Da scafato collega, del resto – non si dimentichi che Mussolini era un giornalista ed anche molto bravo – il capo del fascismo era molto attento ad offrire la migliore immagine, soprattutto di sé. Ma se poteva risultare agevole presentarsi ai cronisti in transito come un uomo di governo energico e lungimirante, impegnato a dare il massimo per il popolo e la Nazione, qualche attenzione particolare aggiuntiva il mascelluto capo di Stato dovette riservarla ai corrispondenti dall’Italia, come fa notare Mauro Canali. Il giornalista statunitense “piazzato” stabilmente dalla propria testata a Roma, poteva verificare più da vicino, più a lungo e spesso sulla propria pelle le dinamiche liberticide e vessatorie della dittatura. Acquisiva perciò una considerevole differenza di visione sul regime, rispetto agli inviati “un’intervista e via”, che non avevano il tempo di riscontrare l’autoritarismo, il totalitarismo.
Del resto, l’interesse americano per le vicende italiane era estremamente recente. Gli USA avevano scoperto l’Italia a ridosso della marcia su Roma. Solo nel secondo decennio del Novecento la stampa d’oltreoceano aveva cominciato a interessarsi dell’Europa stessa, uscendo da un lungo isolamento al di là dell’Atlantico. Con l’ingresso nel primo conflitto mondiale, l’opinione pubblica cominciò a guardare al fronte occidentale, dov’erano schierate le truppe americane. Importanti firme vennero comunque dirottate con frequenza sul fronte italiano, per dare notizie delle nostre capacità belliche alla numerosa comunità italiana in America.

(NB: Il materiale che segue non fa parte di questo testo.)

/-! ## The zone that a request names (R154, R156) -/

theorem validZoneId_iff {id : Nat} : validZoneId id = true ↔ 1 ≤ id ∧ id ≤ 255 := by
  simp [validZoneId]

theorem onZone_outOfRange {s : State} {id : Nat} (act : Zone → Answer) (h : ¬ (1 ≤ id ∧ id ≤ 255)) :
    s.onZone id act = s.refuse .badField :=
  if_neg (mt validZoneId_iff.1 h)

theorem onZone_absent {s : State} {id : Nat} (act : Zone → Answer) (h1 : 1 ≤ id) (h2 : id ≤ 255)
    (hf : s.findZone id = none) : s.onZone id act = s.refuse .notFound := by
  rw [State.onZone, if_pos (validZoneId_iff.2 ⟨h1, h2⟩), hf]

theorem onZone_found {s : State} {id : Nat} {z : Zone} (act : Zone → Answer) (h1 : 1 ≤ id) (h2 : id ≤ 255)
    (hf : s.findZone id = some z) : s.onZone id act = act z := by
  rw [State.onZone, if_pos (validZoneId_iff.2 ⟨h1, h2⟩), hf]

/-! ## ZONE READ (R156) -/

/-- The presence byte and the remaining lifetime that end the body of ZONE READ (FIGURE 108). -/
theorem zoneReadBody_eq (z : Zone) :
    zoneReadBody z = zoneBytes z ++ (match z.remaining with
      | none => [0, 0, 0, 0, 0]
      | some ms => 1 :: beU 4 ms) := by
  rw [zoneReadBody, List.append_assoc]
  cases z.remaining <;> rfl

/-! ## PATTERN READ (R99) -/

theorem pattern_eq_of_getElem? {s : State} {n : Nat} {p : Pattern} (h : s.patterns[n]? = some p) : s.pattern n = p := by
  rw [State.pattern, List.getD_eq_getElem?_getD, h, Option.getD_some]

theorem reqPatternRead_outOfRange {n : Nat} (s : State) (h : 7 < n) : reqPatternRead n s = s.refuse .badField :=
  if_neg (Nat.not_lt.2 h)

/-- A number that the whole store of 8 holds is in range, and its record is answered. -/
theorem reqPatternRead_found {s : State} {n : Nat} {p : Pattern} (hlen : s.patterns.length = 8)
    (h : s.patterns[n]? = some p) : reqPatternRead n s = s.accept (patternBody n p) := by
  have hn : n < Config.patternCount := (List.getElem?_eq_some_iff.1 h).1.trans_eq hlen
  rw [reqPatternRead, if_pos hn, pattern_eq_of_getElem? h]

/-- The body of PATTERN READ with the components of its four offsets in one row (FIGURE 108). -/
theorem patternBody_eq (n : Nat) (p : Pattern) :
    patternBody n p = beU 1 n ++ [p.mode.code] ++ beU 1 p.innerCount ++ beU 1 p.middleCount ++ beU 1 p.outerCount
      ++ beS 4 p.innerStep.hz ++ beS 4 p.innerStep.v ++ beS 4 p.middleStep.hz ++ beS 4 p.middleStep.v
      ++ beS 4 p.outerStep.hz ++ beS 4 p.outerStep.v ++ beS 4 p.start.hz ++ beS 4 p.start.v
      ++ beU 1 p.framesPerProbe ++ [p.ending.code] := by
  simp only [patternBody, offsetBytes, List.append_assoc]

/-- Settles O28: each request's refusals are the branches of its lookup, and what it answers is its reply body. -/
theorem zoneAndPatternRead : Obligations.ZoneAndPatternRead := by
  refine ⟨fun tag id s hp => ?zone, fun tag n s hp hlen => ?pattern, rfl, rfl, rfl⟩
  case zone =>
    have hexec := exec_request_idle (.zoneRead tag id) rfl hp
    rw [reqZoneRead] at hexec
    refine ⟨fun hr => ?outOfRange, fun h1 h2 hf => ?absent, fun z h1 h2 hf => ?found⟩
    case outOfRange => rw [hexec, onZone_outOfRange _ hr]; rfl
    case absent => rw [hexec, onZone_absent _ h1 h2 hf]; rfl
    case found => rw [hexec, onZone_found _ h1 h2 hf, zoneReadBody_eq]; rfl
  case pattern =>
    have hexec := exec_request_idle (.patternRead tag n) rfl hp
    refine ⟨fun hr => ?outOfRange, fun p h => ?found⟩
    case outOfRange => rw [hexec, reqPatternRead_outOfRange s hr]; rfl
    case found => rw [hexec, reqPatternRead_found hlen h, patternBody_eq]; rfl

end Sys2Proof.Machine
end

section
/-!
PROOFS. IDENTIFY (spec 11, R187) and the three requests of the Attention Unit with ATTN# (R191, R192).
-/

namespace Sys2Proof.Machine

/-! ## IDENTIFY (R187) -/

/-- FIGURE 100 as a chain of cases over the item. -/
theorem identifyValue_eq (item : Nat) :
    identifyValue item = if item = 0 then 0x2240 else if item = 1 then 3 else if item = 2 then 48 else if item = 3 then 12
      else if item = 4 then 8 else if item = 5 then 4 else if item = 6 then 4 else 0 := by
  match item with
  | 0 => rfl
  | 1 => rfl
  | 2 => rfl
  | 3 => rfl
  | 4 => rfl
  | 5 => rfl
  | 6 => rfl
  | n + 7 => simp [identifyValue]

/-- Settles O9: the request is taken, and its value is FIGURE 100's. -/
theorem identifyAnswersItem : Obligations.IdentifyAnswersItem := by
  intro tag item s hp
  rw [← identifyValue_eq]
  exact exec_request_idle (.identify tag item) rfl hp

/-! ## The byte of the flags or mask bits (R193) -/

/-- A byte holds at most 8 of the bits it is made of, each at its place. -/
theorem getLsbD_byteOfBits (bits : List Bool) (k : Nat) :
    (byteOfBits bits).getLsbD k = (decide (k < 8) && bits.getD k false) := by
  induction bits generalizing k with
  | nil => simp [byteOfBits]
  | cons b bs ih =>
    have hstep : byteOfBits (b :: bs) = (byteOfBits bs <<< 1) ||| (if b then 1 else 0) := rfl
    cases k with
    | zero => cases b <;> simp [hstep]
    | succ k =>
      have hbit : (if b then 1 else 0 : Byte).getLsbD (k + 1) = false := by cases b <;> simp
      rw [hstep, BitVec.getLsbD_or, hbit, BitVec.getLsbD_shiftLeft, Nat.add_sub_cancel, ih]
      by_cases hk : k + 1 < 8
      · simp [hk, Nat.lt_of_succ_lt hk]
      · simp [hk]

/-- Reading back the byte of the eight flags gives the flags. -/
theorem ofByte_toByte (a : Attention) : Attention.ofByte a.toByte = a := by
  simp only [Attention.ofByte, Attention.toByte, getLsbD_byteOfBits]
  rfl

/-! ## The requests of the Attention Unit (R192) and ATTN# (R191) -/

theorem exec_attentionRead {tag : Byte} {s : State} (hp : s.port.inHand = none) :
    exec (.attentionRead tag) s = .next (s.answered tag .ok [s.flags.toByte, s.mask.toByte]) :=
  exec_request_idle (.attentionRead tag) rfl hp

theorem exec_attentionClear {tag b : Byte} {s : State} (hp : s.port.inHand = none) :
    exec (.attentionClear tag b) s
      = .next (({ s with flags := s.flags.clear (Attention.ofByte b) } : State).answered tag .ok []) :=
  exec_request_idle (.attentionClear tag b) rfl hp

theorem exec_attentionMask {tag b : Byte} {s : State} (hp : s.port.inHand = none) :
    exec (.attentionMask tag b) s = .next (({ s with mask := Attention.ofByte b } : State).answered tag .ok []) :=
  exec_request_idle (.attentionMask tag b) rfl hp

/-- ATTN# flag by flag, in the order of FIGURE 103. -/
theorem attn_eq (s : State) :
    s.attn = ((s.flags.news && s.mask.news) || (s.flags.displacement && s.mask.displacement)
      || (s.flags.lost && s.mask.lost) || (s.flags.overdue && s.mask.overdue) || (s.flags.drive && s.mask.drive)
      || (s.flags.level && s.mask.level) || (s.flags.orient && s.mask.orient) || (s.flags.zone && s.mask.zone)) := by
  simp [State.attn, Attention.toBits, Bool.or_assoc]

end Sys2Proof.Machine
end

section
/-!
PROOFS. Which attention flags an event leaves set (spec 11, R191): State.HasFlags, and for every operation that an event is
made of, that no flag is lost in it. Only ATTENTION CLEAR, CLEAR STATION, POWER_ON and a WRITE lie outside.
-/

namespace Sys2Proof.Machine

/-! ## Flags that are set -/

/-- Every flag of F is set. -/
def State.HasFlags (s : State) (F : Attention) : Prop := F.within s.flags

variable {s t : State} {F : Attention}

theorem State.hasFlags_flags (s : State) : s.HasFlags s.flags := by simp [State.HasFlags, Attention.within]

namespace State.HasFlags

/-- An event that sets flags and clears none keeps what was set. -/
theorem grow (h : s.HasFlags F) (hst : s.flags.within t.flags) : t.HasFlags F := by
  obtain ⟨n, d, l, o, r, v, u, z⟩ := h
  obtain ⟨n', d', l', o', r', v', u', z'⟩ := hst
  exact ⟨n' ∘ n, d' ∘ d, l' ∘ l, o' ∘ o, r' ∘ r, v' ∘ v, u' ∘ u, z' ∘ z⟩
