-- ==== Sys2Proof/Machine/Dispatch.lean ====
section
/-! DEFINITION. One arm per command: each calls its meaning. -/

namespace Sys2Proof.Machine

def exec (i : Instr) (s : State) : Host.Outcome State Fault Refusal :=
  match i with
  | .nop => Sys2Proof.Machine.execNop s
  | .lookup sel bg => Sys2Proof.Machine.execLookup sel bg s
  | .xload sel b => Sys2Proof.Machine.execXload sel b s
  | .xnext => Sys2Proof.Machine.execXnext s
  | .openTx sel => Sys2Proof.Machine.execOpen sel s
  | .build => Sys2Proof.Machine.execBuild s
  | .closeTx => Sys2Proof.Machine.execClose s

end Sys2Proof.Machine
end

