/-- After a first read that comes back short, BUILD reads no more (R166). -/
theorem buildFrame_src_of_short
    (hshort : s.src.readCount (min s.cfg.chunk (payBytes s.cfg s.scheme)) <
      min s.cfg.chunk (payBytes s.cfg s.scheme)) :
    (buildFrame s).src = s.src.afterRead (min s.cfg.chunk (payBytes s.cfg s.scheme)) := by
  have hcfg : (emitHeader s).cfg = s.cfg := by rw [emitHeader_eq]
  have hsrc : (emitHeader s).src = s.src := by rw [emitHeader_eq]
  have hgpb := Nat.mul_pos (groupsPerByte_pos s.scheme) (payBytes_pos s.cfg s.scheme)
  have hwptr := emitHeader_wptr s
  rw [← burstSize_emitHeader] at hshort ⊢
  rw [buildFrame, payload_of_burstShort (by omega) (by rw [hcfg]; omega)
    (by rw [burstShort, hsrc]; exact decide_eq_true hshort), finishFrame_src, burst_src, hsrc]

end build

/-! ### The obligations on a single BUILD -/

/-- Settles O29: by the one function; `min` with what is left changes nothing in what is taken. -/
theorem buildIsTheBigStepFunction : Obligations.BuildIsTheBigStepFunction := by
  intro s hready hc rest p frame
  have hp : p = framePayload s := List.take_eq_take_min.symm
  have hframe : frame = frameSymbols s.cfg s.scheme (framePayload s) := hp ▸ rfl
  have hle := framePayload_length_le s
  rw [hframe, hp]
  exact ⟨_, exec_build_of_contract hready hc, frameSymbols_length hle, built_holdsFrame _ _ _ _,
    built_bytes_toNat hle _ _, rfl, decide_eq_true_iff, rfl, built_wptr_toNat _ _ _ _⟩

/-- Settles O30: `EXH` is clear exactly when the frame is full and the source is not at its end. -/
theorem buildCompletesWhateverTheSourceReturns : Obligations.BuildCompletesWhateverTheSourceReturns := by
  intro s hready
  have ⟨_, _, hwf⟩ := hready
  obtain ⟨p, r, e, he, hrec⟩ := exec_build_eq_built hready
  have hle := hrec.atMost
  have hclear (hmore : r.cur < r.bytes.length) (hfull : p.length = payBytes s.cfg s.scheme) : e = false := by
    rw [← Bool.not_eq_true, hrec.exh]
    omega
  exact ⟨_, p, he, hrec.next, hle, frameSymbols_length hle, built_holdsFrame _ _ _ _, built_bytes_toNat hle _ _,
    hrec.bytes, hrec.cur, fun h => hrec.exh.mpr (.inl h), hclear, fun h => hrec.exh.mpr (.inr h), rfl,
    built_wptr_toNat _ _ _ _, hrec.src_wf hwf⟩

/-- Settles O31: a byte that lies in none of the `CAP` slots lies past the last of them. -/
theorem buildLeavesTheRestUnchanged : Obligations.BuildLeavesTheRestUnchanged := by
  intro s hready
  obtain ⟨p, r, e, he, hrec⟩ := exec_build_eq_built hready
  refine ⟨_, he, built_keeps _ _ _ _, fun a ha => ?_⟩
  have hpast : 4 * s.cfg.cap ≤ a := by
    by_contra hlt
    have hslot := ha (a / 4) (by omega)
    simp only [slotAddr_eq] at hslot
    omega
  refine read_fillSlots_other _ _ _ (.inr ?_)
  rwa [frameSymbols_length hrec.atMost, Nat.zero_add]

/-- Settles O32: the registers are read off the state BUILD leaves, which is ACTIVE, so that XLOAD and XNEXT raise SEQ
and CLOSE is legal. -/
theorem extractorRegistersAfterBuild : Obligations.ExtractorRegistersAfterBuild := by
  intro s t hready ht
  obtain ⟨p, r, e, he, hrec⟩ := exec_build_eq_built hready
  cases he.symm.trans ht
  have hactive : (built p r e s).mode = .active := hready.1
  have hhalt : (built p r e s).mode ≠ .halt := by simp [hactive]
  rw [built_bytes_toNat hrec.atMost]
  refine ⟨rfl, rfl, rfl, fun hne => ?received, fun hnone => ?headerOnly, shiftMask_zero _ _, fun sel b => ?xload,
    ?xnext, ?close⟩
  case received =>
    obtain ⟨b, hb⟩ := Option.isSome_iff_exists.mp
      (List.getLast?_isSome.mpr (List.length_pos_iff.mp hne))
    simp only [built, hrec.getLast? hne, hb, Option.getD_some]
  case headerOnly =>
    obtain rfl := List.length_eq_zero_iff.mp hnone
    refine ⟨rfl, ?_⟩
    cases hs : s.scheme <;> simp only [built, hs] <;> rfl
  case xload => exact exec_of_illegal hhalt (by simp [legal, hactive])
  case xnext => exact exec_of_illegal hhalt (by simp [legal, hactive])
  case close => exact ⟨_, exec_of_legal hhalt (by simp [legal, hactive]), rfl, rfl, rfl, rfl, rfl⟩

/-- Settles O33: the header's groups slot by slot, each through the table. -/
theorem headerSlotsOfEveryFrame : Obligations.HeaderSlotsOfEveryFrame := by
  refine ⟨by decide, fun s hready => ?_⟩
  obtain ⟨p, r, e, he, hrec⟩ := exec_build_eq_built hready
  have hslot (n : Nat) (hn : n < headerGroups s.scheme) {x : Symbol}
      (hx : (groups s.scheme headerBytes)[n]?.map (romEntry s.cfg s.scheme) = some x) :
      memRead (built p r e s).fb (4 * n) 4 = some (symbolWord x) :=
    (built_holdsFrame s p r e).memRead_of_getElem? ((frameSymbols_getElem?_header hn).trans hx)
  refine ⟨_, he, fun hs n hn => hslot n (by rwa [hs]) ?qpsk, fun hs n hn => hslot n (by rwa [hs]) ?qam16⟩
  case qpsk =>
    rw [hs, groups_headerBytes_getElem?_qpsk n hn, Option.map_some, apply_ite (romEntry s.cfg .qpsk),
      apply_ite (romEntry s.cfg .qpsk), apply_ite (romEntry s.cfg .qpsk)]
    rfl
  case qam16 =>
    rw [hs, groups_headerBytes_getElem?_qam16 n hn]
    rfl

/-- Settles O34: the one function of R173 mentions no `CHUNK`. -/
theorem chunkCannotBeObserved : Obligations.ChunkCannotBeObserved := by
  intro s c hready hc hcap hqpsk hqam ht16
  have hpay : payBytes c s.scheme = payBytes s.cfg s.scheme := by rw [payBytes, payCap, hcap, payBytes, payCap]
  have hp : framePayload { s with cfg := c } = framePayload s := congrArg s.src.rest.take hpay
  refine ⟨_, exec_build_of_contract hready hc, ?_⟩
  rw [exec_build_of_contract (s := { s with cfg := c }) hready hc, sourceAfterBuild, hp]
  simp only [built, hpay, hcap, frameSymbols_congr hcap hqpsk hqam ht16]
  rfl
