-- ==== Sys2Proof/Machine/Dispatch.lean ====
section
/-! DEFINITION. One arm per row of the opcode table. -/

namespace Sys2Proof.Machine

def exec (i : Instr) (s : State) : Host.Outcome State Fault Refusal :=
  match i with
  | .vel x y th => Sys2Proof.Machine.execVel x y th s
  | .rot calib => Sys2Proof.Machine.execRot calib s
  | .kick command => Sys2Proof.Machine.execKick command s
  | .bad3 => Sys2Proof.Machine.execBad3 s
  | .badHigh g => Sys2Proof.Machine.execBadHigh g s
  | .hdr => Sys2Proof.Machine.execHdr s
  | .esc => Sys2Proof.Machine.execEsc s
  | .xval v => Sys2Proof.Machine.execXval v s
  | .lit b => Sys2Proof.Machine.execLit b s
  | .tick x y th calib command => Sys2Proof.Machine.execTick x y th calib command s

end Sys2Proof.Machine
end

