/-- PhasesFollowTheCycle, CommandsAreAcceptedOnlyWhenReady, StepWritesAtMostTxData: each change of phase happens. -/
theorem witness_PhasesFollowTheCycle :
    (nextOf (step (idleAt [offering (kickWires 0)]))).map (·.phase) = some .hdr ∧
    (nextOf (step (idleAt [offering (CmdWires.ofTag 5)]))).map (·.phase) = some .fault ∧
    (nextOf (step (hdrAt [0x40] [quietPins]))).map (·.phase) = some .pay ∧
    (nextOf (step (hdrAt [] [quietPins]))).map (·.phase) = some .csum ∧
    (nextOf (step (payAt [0x40] 0 false 0x7D [quietPins]))).map (·.phase) = some .csum ∧
    (nextOf (step (csumAt 0xBD false [quietPins]))).map (·.phase) = some .idle := by decide

theorem witness_BusyBlockIgnoresTheCommandPort :
    (hdrAt [0x40] [quietPins]).phase ≠ .idle ∧ (hdrAt [0x40] [quietPins]).live = true ∧
    hdrAt [0x40] [offering (kickWires 1)] = { hdrAt [0x40] [quietPins] with pins := [offering (kickWires 1)] } ∧
    (hdrAt [0x40] [offering (kickWires 1)]).levels.rst = (hdrAt [0x40] [quietPins]).levels.rst ∧
    (hdrAt [0x40] [offering (kickWires 1)]).levels.txReady = (hdrAt [0x40] [quietPins]).levels.txReady ∧
    (hdrAt [0x40] [offering (kickWires 1)]).levels.txErr = (hdrAt [0x40] [quietPins]).levels.txErr ∧
    ∃ u, step (hdrAt [0x40] [quietPins]) = .next u := ⟨by decide, rfl, rfl, rfl, rfl, rfl, _, rfl⟩

/-- GoodEndIsQuiescent: a run under the scheduler that has ended in IDLE after a frame, and an edge with nothing at the port. -/
theorem witness_GoodEndIsQuiescent :
    ((schedAt false .start (idleAt [quietPins])).endedWell ∧ ∃ t, runFor 1 (schedAt false .start (idleAt [quietPins])) = .next t) ∧
    ((idleAt [quietPins]).phase = .idle ∧ (idleAt [quietPins]).ordinaryEdge ∧ (idleAt [quietPins]).levels.cmdValid = false) :=
  ⟨⟨endedWell_of_stopped rfl rfl rfl rfl, _, rfl⟩, rfl, ⟨rfl, rfl, rfl⟩, rfl⟩

/-- WellEndedRunIsOneFramePerCommand: RESET, KICK 0 accepted and written as its frame (V-KICK-01), and the last tick's boundary. -/
theorem witness_WellEndedRunIsOneFramePerCommand : ∃ s r t : State, s.resetEdge ∧ step s = .next r ∧ RunTo r t ∧ t.endedWell ∧
    t.wire = [0x7D, 0x40, 0xBD] := by
  let r : State := { idleAt (List.replicate 5 quietPins) with
    edge := 1, program := [.command (kickWires 0)],
    sched := some { Scheduler.start (some 120) (some 1) with stage := .boundary } }
  let u1 : State := { r with
    pb := .load [0x40], plen := 1, phase := .hdr, accepted := [.kick 0], program := [], pins := List.replicate 4 quietPins, edge := 2 }
  let u2 : State := { u1 with acc := 0x7D, phase := .pay, wire := [0x7D], pins := List.replicate 3 quietPins, edge := 3 }
  let u3 : State := { u2 with acc := 0xBD, idx := 1, phase := .csum, wire := [0x7D, 0x40], pins := List.replicate 2 quietPins, edge := 4 }
  let u4 : State := { u3 with phase := .idle, wire := [0x7D, 0x40, 0xBD], pins := [quietPins], edge := 5 }
  have h1 : RunTo r u1 := RunTo.here.step (not_resetEdge rfl rfl) (next_of_nextOf (by decide))
  have h2 : RunTo r u2 := h1.step (not_resetEdge rfl rfl) (next_of_nextOf (by decide))
  have h3 : RunTo r u3 := h2.step (not_resetEdge rfl rfl) (next_of_nextOf (by decide))
  have h4 : RunTo r u4 := h3.step (not_resetEdge rfl rfl) (next_of_nextOf (by decide))
  have h5 := h4.step (not_resetEdge rfl rfl) (rfl : step _ = .next _)
  exact ⟨{ r with pins := resetting :: r.pins, edge := 0, live := false }, r, _, .inl ⟨rfl, rfl⟩, rfl, h5,
    endedWell_of_stopped rfl rfl rfl rfl, rfl⟩

/-- TransformAndStuffing at the bytes around the colliding ones (95_test_vectors.md, helper functions). -/
theorem witness_TransformAndStuffing : collide 0x7C = false ∧ collide 0x7D = true ∧ collide 0x7E = true ∧ collide 0x7F = false ∧
    collide 0x5D = false ∧ xf 0x7D ≠ 0x7D := by decide

/-- FrameIsDelimitedAndReadable: an escape byte in a frame (V-RAW-02). -/
theorem witness_FrameIsDelimitedAndReadable : (frame [0x7D])[1]? = some 0x7E := by decide

/-- ReaderRecoversTheCommand, PackIsInjectiveWithThisImage, WhichBytesCollide, WireLengthsOfTheFormats: payloads exist (V-VEL-02, V-ROT-02, V-KICK-06). -/
theorem witness_pack : pack (.vel 4095 4095 4095) = .ok [0x1F, 0xFF, 0xFF, 0xEF, 0xFF] ∧ pack (.rot 8191) = .ok [0x3F, 0xFF] ∧
    pack (.kick 31) = .ok [0x5F] := ⟨rfl, rfl, rfl⟩

/-- EncoderWritesTheFrameOfAnyPayload at the shortest payload, with backpressure, with and without an ignored error (V-RAW-01). -/
theorem witness_EncoderWritesTheFrameOfAnyPayload :
    ∃ (s : State) (qs : List Pins), s.live = true ∧ s.phase = .hdr ∧ s.idx = 0 ∧ s.esc = false ∧ s.plen ≤ 5 ∧ s.pins = qs ++ [] ∧
      (∀ q ∈ qs, undisturbed q = true) ∧ qs.getLast?.map (·.txReady) = some true ∧ readyEdges qs = (frame s.payload).length :=
  ⟨hdrAt [] (notReady :: notReadyErr :: List.replicate 3 quietPins), notReady :: notReadyErr :: List.replicate 3 quietPins, by decide⟩

theorem witness_EncoderWritesTheFrameOfAnyPayload_longest :
    ∃ (s : State) (qs : List Pins), s.live = true ∧ s.phase = .hdr ∧ s.idx = 0 ∧ s.esc = false ∧ s.plen ≤ 5 ∧
      s.pins = qs ++ [] ∧ (∀ q ∈ qs, undisturbed q = true) ∧ qs.getLast?.map (·.txReady) = some true ∧
      readyEdges qs = (frame s.payload).length :=
  ⟨hdrAt (List.replicate 5 0x7D) (List.replicate 12 quietPins), List.replicate 12 quietPins, by decide⟩

theorem witness_AcceptedCommandIsWrittenAsItsFrame :
    ∃ (s : State) (qs : List Pins), s.ordinaryEdge ∧ s.phase = .idle ∧ s.levels.cmdValid = true ∧
      pack (decodeCommand s.levels.cmd) = .ok [0x40] ∧ s.pins = offering (kickWires 0) :: qs ++ [] ∧
      (∀ q ∈ qs, undisturbed q = true) ∧ qs.getLast?.map (·.txReady) = some true ∧ readyEdges qs = (frame [0x40]).length :=
  ⟨idleAt (offering (kickWires 0) :: notReadyErr :: List.replicate 3 quietPins), notReadyErr :: List.replicate 3 quietPins,
    ⟨rfl, rfl, rfl⟩, rfl, rfl, rfl, rfl, by decide, rfl, by decide⟩

/-- FailedWriteCutsTheFrame and ResetCutsTheFrame: at the first byte of the frame. -/
theorem witness_FailedWriteCutsTheFrame : ∃ (s : State) (q : Pins),
    s.live = true ∧ s.phase = .hdr ∧ s.idx = 0 ∧ s.esc = false ∧ s.plen ≤ 5 ∧ s.pins = [] ++ q :: [] ∧
      readyEdges [] = 0 ∧ 0 < (frame s.payload).length ∧ q.rst = false ∧ q.txReady = true ∧ q.txErr = true :=
  ⟨hdrAt [0x40] [failing], failing, by decide⟩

Volgendosi a osservare le vicende tricolori nel dopoguerra, i giornalisti americani si ritrovarono davanti la genesi del movimento mussoliniano. L’avvento al potere nell’ottobre 1922 portò Mussolini all’attenzione dei reporter, che lo trovarono più valido e vero dello stereotipo dell’italiano medio negli USA, dove i modelli erano rappresentati solo dagli immigrati, analfabeti ed espressione di classi subalterne, quando non autentici criminali, sbarcati nel Nuovo Mondo nell’esodo di massa per bisogno verso gli States.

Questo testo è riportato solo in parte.